The isolates were tested for resistance to fluoroquinolones using a 5 μg ciprofloxacin disk (CIPR05) and one of 30μg nalidixic acid (NAL30). The inhibition diameter was evaluated following EUCAST guidelines for CIPR (S ≥ 25 mm and R < 22 mm) and CLSI guidelines for NAL (S ≥ 19 mm and R ≤ 13 mm).
Sensititre platesTM (Thermofisher Scientific,Waltham, MA, USA) were used for the detection of resistance to colistin, defining the Minimal Inhibitory Concentration (MIC) of Salmonella isolates. Plates were prepared following the manufacturer’s instructions, and resistance to colistin was set at MIC > 2 μg/mL.
DNA isolation and PCR for gene identification
The phenotypically AMR Salmonella isolates were tested by PCR. Three colonies of each strain were inoculated from Tryptic Soy Agar (TSA) (Biolife Italiana) into 5 mL of sterile water and incubated at 37°C for 24 h. Cells from 1.5 mL of the overnight culture were lysed by heating at 95°C for 10 min and then centrifuged at 15000 x g for 5 min; the supernatant was used for amplification.

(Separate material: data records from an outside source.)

-- ==== Sys2Proof/Machine/EventCommands.lean ====
section
/-! DEFINITION. The meaning of each event command. An event whose condition does not hold, and an event that reaches a
block of a stopped part, change nothing (log 4). -/

namespace Sys2Proof.Machine

/-- R18: what a block does only while the part runs. -/
def whenRunning (f : State → State) (s : State) : State := if s.running then f s else s

/-- What happens only under a condition. -/
def onlyIf (c : Bool) (f : State → State) (s : State) : State := if c then f s else s

/-! ### Links (R188, R192) -/

/-- R188. -/
def execReceiveFrame (link : Station) (key : Bool) (bytes : List RxByte) (carried : Option Request) (s : State) : Outcome :=
  .next (receiveBytes link key bytes carried s)

/-- R188. -/
def execFrameGapTimeout (link : Station) (s : State) : Outcome := .next (gapTimeout link s)

/-- R192. -/
def execTransmitEnd (link : Station) (key : Bool) (s : State) : Outcome := .next (transmitEnds link key s)

/-! ### The time base and the power (R2, R3, R10, R11, R17 to R20) -/

/-- R11. -/
def execMinuteEvent (s : State) : Outcome := .next (onlyIf s.minuteDue minuteEvent s)

/-- R10. -/
def execSummerChange (s : State) : Outcome := .next (onlyIf s.tb.changeDue summerChange s)

/-- R3. -/
def execHoldover (s : State) : Outcome := .next (onlyIf s.tb.holdoverDue holdover s)

/-- R2. -/
def execRangeEnd (s : State) : Outcome := .next (onlyIf s.tb.atRangeEnd rangeEnd s)

/-- R18. -/
def execMainsLoss (s : State) : Outcome :=
  let s := stopIfRunning s
  .next { s with power := { s.power with mains := false } }

/-- R17: what a battery failure leaves between the check held and the one recomputed: a free value other than
agreement, since a BAD check follows (log 7). -/
def lostDiff (timer : Nat) : BitVec 32 := if Config.lostCheck timer = 0#32 then 1#32 else Config.lostCheck timer

/-- R17, R20: mains is present again; a battery failure in the absence has lost the store. -/
def mainsBack (batteryFailed : Bool) (s : State) : State :=
  startIfClear { s with power :=
    { s.power with mains := true, checkDiff := if batteryFailed then lostDiff s.timer else s.power.checkDiff } }

/-- R20. -/
def execMainsReturn (batteryFailed : Bool) (s : State) : Outcome :=
  .next (onlyIf (!s.power.mains) (mainsBack batteryFailed) s)

/-- R19. -/
def execResetAsserted (s : State) : Outcome :=
  let s := stopIfRunning s
  .next { s with power := { s.power with reset := true } }

/-- R20. -/
def execResetReleased (s : State) : Outcome :=
  .next (onlyIf s.power.reset (fun s => startIfClear { s with power := { s.power with reset := false } }) s)

/-! ### Dials (R26, R30 to R32, R34, R36) -/

/-- R26, R42. -/
def execTargetIncrement (dial : DialNo) (s : State) : Outcome := .next (whenRunning (decideDial dial false) s)

/-- R30. -/
def execDialFastIntervalEnd (dial : DialNo) (s : State) : Outcome := .next (whenRunning (decideDial dial false) s)

/-- R31. -/
def execDialImpulseEnd (dial : DialNo) (s : State) : Outcome :=
  match s.dials[dial].pulseEnded s.timer with
  | some i => .next (pulseRun dial i s)
  | none => .next s

/-- R32. -/
def execPairGapEnd (dial : DialNo) (s : State) : Outcome :=
  .next (onlyIf (s.dials[dial].gapEnded s.timer) (fun s => s.onDial dial (Dial.startNeg s.timer)) s)

/-- R31. -/
def execCurrentSenseLoad (dial : DialNo) (s : State) : Outcome :=
  .next (onlyIf s.dials[dial].drivingNow (fun s => s.onDial dial Dial.seeLoad) s)

/-- R34. -/
def execCurrentSenseShort (dial : DialNo) (s : State) : Outcome :=
  .next (onlyIf s.dials[dial].drivingNow (currentFault dial .short) s)

/-- R35, R36. -/
def execSyncClosing (dial : DialNo) (s : State) : Outcome := .next (whenRunning (closingReported dial) s)

/-! ### Bells and hammers (R64, R76, R78 to R80) -/

/-- R64: the lease's deadline has come. -/
def State.leaseOver (s : State) (n : Station) : Bool := s.leases[n].lease.deadline.any (· ≤ s.timer)

/-- R64. -/
def execLeaseDeadline (station : Station) (s : State) : Outcome :=
  .next (onlyIf (s.leaseOver station) (fun s => settle (lapse station s)) s)

/-- R76. -/
def execStrikeDue (s : State) : Outcome := .next (whenRunning (fun s => settle (runStrikes s)) s)

/-- R78. -/
def execHammerRecoveryEnd (bell : BellNo) (s : State) : Outcome :=
  .next (onlyIf (s.recovered bell) (fun s => settle (runStrikes s)) s)

/-- R79: a pulse has run its width. -/
def State.pulseOver (s : State) (b : BellNo) : Bool :=
  s.hammers[b].pulse.any fun p => decide (p.start + p.width ≤ s.timer)

/-- R79, R80, R129: the coil is de-energised; a miss that waited for the pulse is taken; a swing grant that waited
goes on. -/
def endHammerPulse (b : BellNo) (s : State) : Run :=
  let s := missIfDue b (s.onHammer b fun h => { h with pulse := none })
  let r := match s.driveOf b with
    | some d => grantAfterPulse d s
    | none => quiet s
  r.andThen runStrikes

/-- R79. -/
def execHammerPulseEnd (bell : BellNo) (s : State) : Outcome :=
  .next (onlyIf (s.pulseOver bell) (fun s => settle (endHammerPulse bell s)) s)

/-- R80: a report inside the 150 ms of the bell's window; one that comes later finds the miss already decided. -/
def execStrikeSensorReport (bell : BellNo) (s : State) : Outcome :=
  match s.hammers[bell].window with
  | some w => .next (onlyIf (decide (s.timer < w.start + Config.verifyMs)) (confirmBlow bell w) s)
  | none => .next s

/-- R80. -/
def execVerificationWindowEnd (bell : BellNo) (s : State) : Outcome := .next (missIfDue bell s)

/-! ### The hour run and the toll (R85, R86, R90, R91) -/

/-- R85. -/
def execHourFollowGapEnd (s : State) : Outcome := .next (settle (hourGapEnds s))

/-- R86. -/
def execHourPostRetry (s : State) : Outcome := .next (settle (hourRetries s))

/-- R86. -/
def execHourLateDeadline (s : State) : Outcome := .next (settle (hourTooLate s))

/-- R86. -/
def execHourMarkClear (s : State) : Outcome := .next (settle (hourMarkClears s))

/-- R90. -/
def execTollHeadWaitLimit (s : State) : Outcome := .next (settle (tollWaitLimit s))

/-- R91. -/
def execTollPostRetry (s : State) : Outcome := .next (settle (tollRetries s))

/-- R91. -/
def execTollMarkClear (s : State) : Outcome := .next (settle (tollMarkClears s))

/-! ### Tunes (R107, R114, R116, R117) -/

/-- R107. -/
def execLoadingTimerExpiry (slot : SlotNo) (s : State) : Outcome := .next (whenRunning (loadingExpired slot) s)

/-- R114. -/
def execTuneWaitLimit (s : State) : Outcome := .next (settle (headWaitLimit s))

/-- R116. -/
def execTuneStepBegin (s : State) : Outcome := .next (settle (beginStep s))

/-- R117. -/
def execPlayComplete (s : State) : Outcome := .next (settle (completePlay s))

/-! ### Swing drives (R128, R129, R131 to R137, R140, R142) -/

/-- The timer of the drive's state has run out in state `st`. -/
def State.driveTimeOut (s : State) (d : DriveNo) (st : SwingState) : Bool :=
  s.running && s.drives[d].state == st && s.drives[d].deadline.any (· ≤ s.timer)

/-- R201: a hammer position sensor's reading. -/
def readHammer (d : DriveNo) (p : HammerPos) (s : State) : State :=
  s.onPins fun x => { x with hammerPos := put x.hammerPos d p }

/-- The part runs with the drive in a state. -/
def State.driveIn (s : State) (d : DriveNo) (st : SwingState) : Bool := s.running && s.drives[d].state == st

/-- R129. -/
def execHammerPositionClear (drive : DriveNo) (s : State) : Outcome :=
  let s := readHammer drive .clear s
  .next (onlyIf (s.driveIn drive .lift) (fun s => settle (enterQueued drive s)) s)

/-- R129. -/
def execLiftWaitExpiry (drive : DriveNo) (s : State) : Outcome :=
  .next (onlyIf (s.driveTimeOut drive .lift) (fun s => settle (liftFails drive s)) s)

/-- R131, R133, R135, R140. -/
def execAngleCrossing (drive : DriveNo) (dir : Direction) (s : State) : Outcome :=
  .next (whenRunning (fun s => s.onDrive drive (Drive.crossing s.timer dir)) s)

/-- R131, R133, R135, R136, R140. -/
def execAnglePeak (drive : DriveNo) (angle : Nat) (s : State) : Outcome :=
  .next (whenRunning (fun s => settle (takePeak drive angle s)) s)

/-- R131. -/
def execSwingPulseEnd (drive : DriveNo) (s : State) : Outcome :=
  .next (onlyIf (s.drives[drive].pulseDue s.timer) (fun s => s.onDrive drive (Drive.endPulse s.timer)) s)

/-- R132, R142. -/
def execDeadTimeEnd (drive : DriveNo) (s : State) : Outcome :=
  .next (whenRunning (fun s => s.onDrive drive fun x => (x.closeDelayed s.timer).closeJog s.timer) s)

/-- R134. -/
def execKickTimeout (drive : DriveNo) (s : State) : Outcome :=
  .next (onlyIf (s.driveTimeOut drive .kick) (fun s => settle (kickExpires drive s)) s)

/-- R137: the sensor-loss wait has run out. -/
def State.sensorTimeOut (s : State) (d : DriveNo) : Bool :=
  s.running && s.drives[d].state.moving && s.drives[d].sensorDeadline.any (· ≤ s.timer)

/-- R137. -/
def execSensorLossExpiry (drive : DriveNo) (s : State) : Outcome :=
  .next (onlyIf (s.sensorTimeOut drive) (fun s => settle (sensorLost drive s)) s)

/-- R140. -/
def execSettleEnd (drive : DriveNo) (s : State) : Outcome :=
  .next (onlyIf (s.driveTimeOut drive .settle) (fun s => settle (enterDrop drive s)) s)

/-- R140. -/
def execHammerPositionEngaged (drive : DriveNo) (s : State) : Outcome :=
  let s := readHammer drive .engaged s
  .next (onlyIf (s.driveIn drive .drop) (fun s => settle (reachDown drive true s)) s)

/-- R140. -/
def execDropWaitExpiry (drive : DriveNo) (s : State) : Outcome :=
  .next (onlyIf (s.driveTimeOut drive .drop) (fun s => settle (dropFails drive s)) s)

/-- R128. -/
def execStopTime (drive : DriveNo) (s : State) : Outcome :=
  .next (onlyIf (s.running && s.stopDue drive) (fun s => settle (stopDrive drive .ended s)) s)

/-- R142: the jog has reached its end. -/
def Drive.jogOver (x : Drive) (timer : Nat) : Bool := x.jog.any fun j => decide (j.stop ≤ timer)

/-- R142. -/
def execJogEnd (drive : DriveNo) (s : State) : Outcome :=
  .next (onlyIf (s.drives[drive].jogOver s.timer) (fun s => s.onDrive drive (Drive.endJog s.timer)) s)

/-! ### Flood circuits and the gate (R168 to R171, R176, R180) -/

/-- R176. -/
def execForceExpiry (circuit : CircuitNo) (s : State) : Outcome := .next (settle (forceExpires circuit s))

/-- R168. -/
def execRestrikeEnd (circuit : CircuitNo) (s : State) : Outcome := .next (settle (endRestrike circuit s))

/-- R169. -/
def execFeedbackPresent (circuit : CircuitNo) (s : State) : Outcome :=
  .next (whenRunning (circuitLit circuit) (readFeedback circuit true s))

/-- R170: the feedback wait has run out in CLOSING. -/
def Circuit.waitOver (x : Circuit) (timer : Nat) : Bool := x.state == .closing && x.fbDeadline.any (· ≤ timer)

/-- R170. -/
def execFeedbackWaitEnd (circuit : CircuitNo) (s : State) : Outcome :=
  .next (onlyIf (s.circuits[circuit].waitOver s.timer) (feedbackFails circuit .noFeedback) s)

/-- R166, R170: the feedback test of an ON circuit has run for 500 ms. -/
def Circuit.mayLose (x : Circuit) (timer : Nat) : Bool :=
  x.present && x.fbPresent && x.state == .on && decide (x.fbFrom + Config.feedbackLostMs ≤ timer)

/-- R170. -/
def execFeedbackLost (circuit : CircuitNo) (s : State) : Outcome :=
  let s := readFeedback circuit false s
  .next (onlyIf (s.circuits[circuit].mayLose s.timer) (feedbackFails circuit .feedbackLost) s)

/-- R166, R171: the feedback test of a dark circuit has run for 2 s since its contactor opened. -/
def Circuit.mayStick (x : Circuit) (timer : Nat) : Bool :=
  x.present && x.fbPresent && x.state.dark && !x.contactor && decide (x.lastOpen + Config.stuckMs ≤ timer) &&
    decide (x.fbFrom + Config.stuckMs ≤ timer)

/-- R171. -/
def execFeedbackStuck (circuit : CircuitNo) (s : State) : Outcome :=
  let s := readFeedback circuit true s
  .next (onlyIf (s.running && s.circuits[circuit].mayStick s.timer) (fun s => settle (circuitStuck circuit s)) s)

/-- R180. -/
def execStaggerEnd (s : State) : Outcome := .next (settle (gateTest s))

/-- R179: the SUPPLY LIMIT input; a running gate follows it. -/
def readLimit (v : Bool) (s : State) : State :=
  whenRunning (fun s => s.onGate fun g => { g with limit := v }) (s.onPins fun p => { p with supplyLimit := v })

/-- R179, R180. -/
def execSupplyLimitAsserted (s : State) : Outcome := .next (readLimit true s)

/-- R179, R180. -/
def execSupplyLimitReleased (s : State) : Outcome := .next (settle (gateTest (readLimit false s)))

end Sys2Proof.Machine
end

A Real-time Polymerase Chain Reaction with Sybr Green (SsoAdvanced SYBR Green Supermix Bio-Rad, Hercules, CA, USA) was applied to verify the presence of ESBL-associated genes (blaCTX-M1, blaCTX-M2, blaTEM and blaSHV), as described by Roschansky et al. (2014). Preliminary tests were performed to define the correct annealing temperature for each primer and the presence of aspecific product was avoided by the melting curve analysis. In each reaction the following positive controls were used: K. pneumoniae NCTC 13368 for blaSHV, E. coli NCTC 13351 for blaTEM and Salmonella NCTC 13353 for blaCTX-M. Negative controls were represented by nuclease free water. The amplification protocol included a denaturation step (95°C for 3 min) and 39 repeated cycles (95°C for 15 s; 50°C for 15 s; 72°C for 20 s). Fluorescence signals were collected in every cycle and each sample was tested twice for each primer.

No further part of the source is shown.